Walter's life and death were not in vain, Spearman said.

"Perry was a blessing to newcomers" at AA meetings, he said.

"We'd point to Perry and say, 'That is exactly what will happen to you if you don't stop drinking,'" Spearman said.

But some cannot stop, he said.

"He was one of the people God didn't want to get sober. Nobody could get Perry sober," Spearman said. "Even doctors are baffled by why people drink themselves to death."

"I think Perry was one of those people," McCarron said. "That is why he liked being alone -- that way, he didn't get hurt."

In the end, Guernsey said, her brother knew no other way to live.

"It was his lifestyle," Guernsey said. "The drinking, you know, it's a killer. Not only in body, but in mind and soul. It destroys peoples' lives until they are in too deep.

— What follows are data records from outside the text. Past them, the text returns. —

theorem State.pdEnable_evolves {n en} (h : Evolves ps s₀ s) (hp : [.tamid, .pantry, .lineRegs, .tamidRegs, .pantryRegs]
    ⊆ ps) :
    Evolves ps s₀ (s.pdEnable n en) := by
  unfold State.pdEnable
  repeat' first
    | with_reducible assumption
    | exact List.Subset.trans (by decide) hp
    | exact Nat.le_of_ble_eq_true rfl
    | exact Field.ix_lt _ _
    | with_reducible apply regPart_line
    | with_reducible apply regPart_pantry
    | with_reducible apply regPart_tamid
    | exact nlcRegs_inBlock
    | exact pdRegs_inBlock
    | with_reducible apply Evolves.ite
    | with_reducible apply State.setFlag_evolves
    | with_reducible apply State.fadeBypass_evolves

theorem State.modSub_evolves {n sub f} (h : Evolves ps s₀ s) (hp : [.line] ⊆ ps) :
    Evolves ps s₀ (s.modSub n sub f) := by
  unfold State.modSub
  repeat' first
    | with_reducible assumption
    | exact List.Subset.trans (by decide) hp
    | with_reducible apply State.modTx_evolves

theorem State.setSpareNone_evolves {n sub c} (h : Evolves ps s₀ s) (hp : [.lineRegs] ⊆ ps) :
    Evolves ps s₀ (s.setSpareNone n sub c) := by
  unfold State.setSpareNone
  repeat' first
    | with_reducible assumption
    | exact List.Subset.trans (by decide) hp
    | exact Nat.le_of_ble_eq_true rfl
    | exact Field.ix_lt _ _
    | with_reducible apply regPart_line
    | with_reducible apply State.setFlag_evolves
    | exact spareNoneOf_lt _ _

theorem State.cellReplaced_evolves {n sub c used} (h : Evolves ps s₀ s) (hp : [.line, .fuse, .link, .counters, .attic,
    .systemRegs, .lineRegs] ⊆ ps) :
    Evolves ps s₀ (s.cellReplaced n sub c used) := by
  unfold State.cellReplaced
  repeat' first
    | with_reducible assumption
    | exact List.Subset.trans (by decide) hp
    | with_reducible apply State.modSub_evolves
    | with_reducible apply State.setSpareNone_evolves
    | with_reducible apply State.raise_evolves
    | with_reducible apply State.substitution_evolves
    | with_reducible apply Evolves.attic

theorem State.retireDegraded_evolves {n sub} (h : Evolves ps s₀ s) (hp : [.line, .fuse, .link, .counters, .attic,
    .systemRegs, .lineRegs] ⊆ ps) :
    Evolves ps s₀ (s.retireDegraded n sub) := by
  unfold State.retireDegraded
  repeat' first
    | with_reducible assumption
    | exact List.Subset.trans (by decide) hp
    | exact Nat.le_of_ble_eq_true rfl
    | exact Field.ix_lt _ _
    | with_reducible apply regPart_system
    | with_reducible apply regPart_line
    | with_reducible apply Evolves.ite
    | with_reducible apply State.cellReplaced_evolves
    | with_reducible apply State.bumpMod_evolves
    | split

theorem State.spareCellLost_evolves {n sub c} (h : Evolves ps s₀ s) (hp : [.line, .fuse, .link, .counters, .attic,
    .systemRegs, .lineRegs] ⊆ ps) :
    Evolves ps s₀ (s.spareCellLost n sub c) := by
  unfold State.spareCellLost
  repeat' first
    | with_reducible assumption
    | exact List.Subset.trans (by decide) hp
    | with_reducible apply Evolves.ite
    | with_reducible apply State.modSub_evolves
    | with_reducible apply State.raise_evolves
    | with_reducible apply State.setSpareNone_evolves

theorem State.cellPersist_evolves {n sub c} (h : Evolves ps s₀ s) (hp : [.line, .fuse, .link, .counters, .attic,
    .systemRegs, .lineRegs] ⊆ ps) :
    Evolves ps s₀ (s.cellPersist n sub c) := by
  unfold State.cellPersist
  repeat' first
    | with_reducible assumption
    | exact List.Subset.trans (by decide) hp
    | exact Nat.le_of_ble_eq_true rfl
    | exact Field.ix_lt _ _
    | with_reducible apply regPart_system
    | with_reducible apply regPart_line
    | with_reducible apply State.modSub_evolves
    | with_reducible apply State.raise_evolves
    | with_reducible apply State.setFlag_evolves

theorem State.cellAbrupt_evolves {n sub c handover} (h : Evolves ps s₀ s) (hp : [.line, .fuse, .link, .counters,
    .attic, .systemRegs, .lineRegs] ⊆ ps) :
    Evolves ps s₀ (s.cellAbrupt n sub c handover) := by
  unfold State.cellAbrupt
  repeat' first
    | with_reducible assumption
    | exact List.Subset.trans (by decide) hp
    | exact Nat.le_of_ble_eq_true rfl
    | exact Field.ix_lt _ _
    | with_reducible apply regPart_line
    | with_reducible apply regPart_system
    | with_reducible apply Evolves.ite
    | with_reducible apply State.spareCellLost_evolves
    | with_reducible apply State.bumpMod_evolves
    | with_reducible apply State.cellReplaced_evolves
    | with_reducible apply State.modSub_evolves
    | with_reducible apply State.cellPersist_evolves
    | split

theorem State.cellDegrading_evolves {n sub c} (h : Evolves ps s₀ s) (hp : [.line, .fuse, .link, .counters, .attic,
    .systemRegs, .lineRegs] ⊆ ps) :
    Evolves ps s₀ (s.cellDegrading n sub c) := by
  unfold State.cellDegrading
  repeat' first
    | with_reducible assumption
    | exact List.Subset.trans (by decide) hp
    | with_reducible apply Evolves.ite
    | with_reducible apply State.retireDegraded_evolves
    | with_reducible apply State.modSub_evolves
    | with_reducible apply State.spareCellLost_evolves

theorem State.txPatSel_evolves {n sel} (h : Evolves ps s₀ s) (hp : [.lineRegs] ⊆ ps) :
    Evolves ps s₀ (s.txPatSel n sel) := by
  unfold State.txPatSel
  repeat' first
    | with_reducible assumption
    | exact List.Subset.trans (by decide) hp
    | exact Nat.le_of_ble_eq_true rfl
    | exact Field.ix_lt _ _
    | with_reducible apply regPart_line
    | with_reducible apply Evolves.ite
    | with_reducible apply State.setFld_evolves
    | with_reducible apply State.unsettle_evolves

theorem State.lineChkSel_evolves {n} {sel} (h : Evolves ps s₀ s) (hp : [.line, .host, .lanes, .fuse, .link, .counters,
    .attic, .tamid, .systemRegs, .lineRegs, .hostRegs, .tamidRegs] ⊆ ps) :
    Evolves ps s₀ (s.lineChkSel n sel) := by
  unfold State.lineChkSel
  repeat' first
    | with_reducible assumption
    | exact List.Subset.trans (by decide) hp
    | exact Nat.le_of_ble_eq_true rfl
    | exact Field.ix_lt _ _
    | exact Field.lt _
    | with_reducible apply regPart_line
    | intro _ _ _
    | intro _ _
    | intro _
    | with_reducible apply Evolves.ite
    | with_reducible apply State.lineChkOff_evolves
    | with_reducible apply State.fastRelock_evolves
    | with_reducible apply State.loseLock_evolves
    | with_reducible apply State.setFld_evolves
    | split
    | dsimp only

theorem State.setHostTaps_evolves {m f taps} (h : Evolves ps s₀ s) (hp : [.hostRegs] ⊆ ps) :
    Evolves ps s₀ (s.setHostTaps m f taps) := by
  unfold State.setHostTaps
  repeat' first
    | with_reducible assumption
    | exact List.Subset.trans (by decide) hp
    | exact Nat.le_of_ble_eq_true rfl
    | exact Field.ix_lt _ _
    | with_reducible apply regPart_host
    | intro _ _ _
    | intro _ _
    | intro _
    | with_reducible apply State.setFld_evolves
    | with_reducible apply Evolves.each

theorem State.htFirApply_evolves {m training} (h : Evolves ps s₀ s) (hp : [.hostRegs] ⊆ ps) :
    Evolves ps s₀ (s.htFirApply m training) := by
  unfold State.htFirApply
  repeat' first
    | with_reducible assumption
    | exact List.Subset.trans (by decide) hp
    | exact Nat.le_of_ble_eq_true rfl
    | exact Field.ix_lt _ _
    | with_reducible apply regPart_host
    | with_reducible apply Evolves.ite
    | with_reducible apply State.bump_evolves
    | with_reducible apply State.setHostTaps_evolves

theorem State.htPresetApply_evolves {m preset firApply} (h : Evolves ps s₀ s) (hp : [.hostRegs] ⊆ ps) :
    Evolves ps s₀ (s.htPresetApply m preset firApply) := by
  unfold State.htPresetApply
  repeat' first
    | with_reducible assumption
    | exact List.Subset.trans (by decide) hp
    | exact Nat.le_of_ble_eq_true rfl
    | exact Field.ix_lt _ _
    | with_reducible apply regPart_host
    | with_reducible apply Evolves.ite
    | with_reducible apply State.setFld_evolves
    | with_reducible apply State.htFirApply_evolves
    | with_reducible apply State.bump_evolves
    | with_reducible apply State.setHostTaps_evolves
    | split

theorem State.htPrecode_evolves {m on} (h : Evolves ps s₀ s) (hp : [.host, .hostRegs] ⊆ ps) :
    Evolves ps s₀ (s.htPrecode m on) := by
  unfold State.htPrecode
  repeat' first
    | with_reducible assumption
    | exact List.Subset.trans (by decide) hp
    | exact Nat.le_of_ble_eq_true rfl
    | exact Field.ix_lt _ _
    | with_reducible apply regPart_host
    | with_reducible apply Evolves.ite
    | with_reducible apply State.modHost_evolves
    | with_reducible apply State.setFlag_evolves

theorem State.hrPrecode_evolves {m on} (h : Evolves ps s₀ s) (hp : [.line, .host, .fuse, .link, .counters, .attic,
    .systemRegs, .lineRegs, .hostRegs] ⊆ ps) :
    Evolves ps s₀ (s.hrPrecode m on) := by
  unfold State.hrPrecode
  repeat' first
    | with_reducible assumption
    | exact List.Subset.trans (by decide) hp
    | exact Nat.le_of_ble_eq_true rfl
    | exact Field.ix_lt _ _
    | with_reducible apply regPart_system
    | with_reducible apply regPart_line
    | with_reducible apply regPart_host
    | with_reducible apply Evolves.ite
    | with_reducible apply State.dropCwLock_evolves
    | with_reducible apply State.setFlag_evolves

theorem State.htEnable_evolves {m} (h : Evolves ps s₀ s) (hp : [.host, .power, .powerRegs, .hostRegs] ⊆ ps) :
    Evolves ps s₀ (s.htEnable m) := by
  unfold State.htEnable
  repeat' first
    | with_reducible assumption
    | exact List.Subset.trans (by decide) hp
    | exact Nat.le_of_ble_eq_true rfl
    | exact Field.ix_lt _ _
    | exact Field.lt _
    | with_reducible apply regPart_host
    | intro _ _ _
    | intro _ _
    | intro _
    | with_reducible apply Evolves.ite
    | with_reducible apply State.htStart_evolves
    | with_reducible apply State.hostVotes_evolves
    | with_reducible apply State.modHost_evolves
    | with_reducible apply State.setFlag_evolves
    | split
    | dsimp only

theorem State.htDisable_evolves {m} (h : Evolves ps s₀ s) (hp : [.host, .power, .powerRegs, .hostRegs] ⊆ ps) :
    Evolves ps s₀ (s.htDisable m) := by
  unfold State.htDisable
  repeat' first
    | with_reducible assumption
    | exact List.Subset.trans (by decide) hp
    | exact Nat.le_of_ble_eq_true rfl
    | exact Field.ix_lt _ _
    | with_reducible apply regPart_power
    | with_reducible apply regPart_host
    | with_reducible apply Evolves.ite
    | with_reducible apply State.setFlag_evolves
    | with_reducible apply State.hostVotes_evolves
    | with_reducible apply State.htFall_evolves

theorem State.htSquelch_evolves {m on} (h : Evolves ps s₀ s) (hp : [.host, .hostRegs] ⊆ ps) :
    Evolves ps s₀ (s.htSquelch m on) := by
  unfold State.htSquelch
  repeat' first
    | with_reducible assumption
    | exact List.Subset.trans (by decide) hp
    | exact Nat.le_of_ble_eq_true rfl
    | exact Field.ix_lt _ _
    | with_reducible apply regPart_host
    | with_reducible apply State.setHostCause_evolves
    | with_reducible apply State.setFlag_evolves

theorem State.hrEnable_evolves {m on} (h : Evolves ps s₀ s) (hp : [.line, .host, .lanes, .fuse, .power, .link,
    .counters, .attic, .systemRegs, .powerRegs, .memProtRegs, .lineRegs, .hostRegs] ⊆ ps) :
    Evolves ps s₀ (s.hrEnable m on) := by
  unfold State.hrEnable
  repeat' first
    | with_reducible assumption
    | exact List.Subset.trans (by decide) hp
    | exact Nat.le_of_ble_eq_true rfl
    | exact Field.ix_lt _ _
    | with_reducible apply regPart_host
    | with_reducible apply regPart_memProt
    | with_reducible apply regPart_line
    | with_reducible apply regPart_system
    | with_reducible apply regPart_power
    | with_reducible apply Evolves.ite
    | with_reducible apply State.modHost_evolves
    | with_reducible apply State.setFlag_evolves
    | with_reducible apply State.hostAcqStart_evolves
    | with_reducible apply State.hostVotes_evolves
    | with_reducible apply State.hostRxStop_evolves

"He felt like, as the years went by, he couldn't change," she continued. "He knew the road he was going down, but he wasn't going to change."

Four days after he was found dead under the shelter, Walter's shirt and pillow remained on the picnic table.

Mike wished these meager possessions -- all Walter owned in the world -- could remain forever where they were.

"I don't know what broke him in life. I guess we all get broken," Mike said. "You get broken and then you get old and tired."

On Lemon Bay, near the park, a shimmering white sailboat tacks sharply starboard. With a snap of canvas, it is gone with the wind, bound for the Gulf and beyond.

"I'm 20 years younger than him," Mike shrugged, "but I'm probably headed down the same road."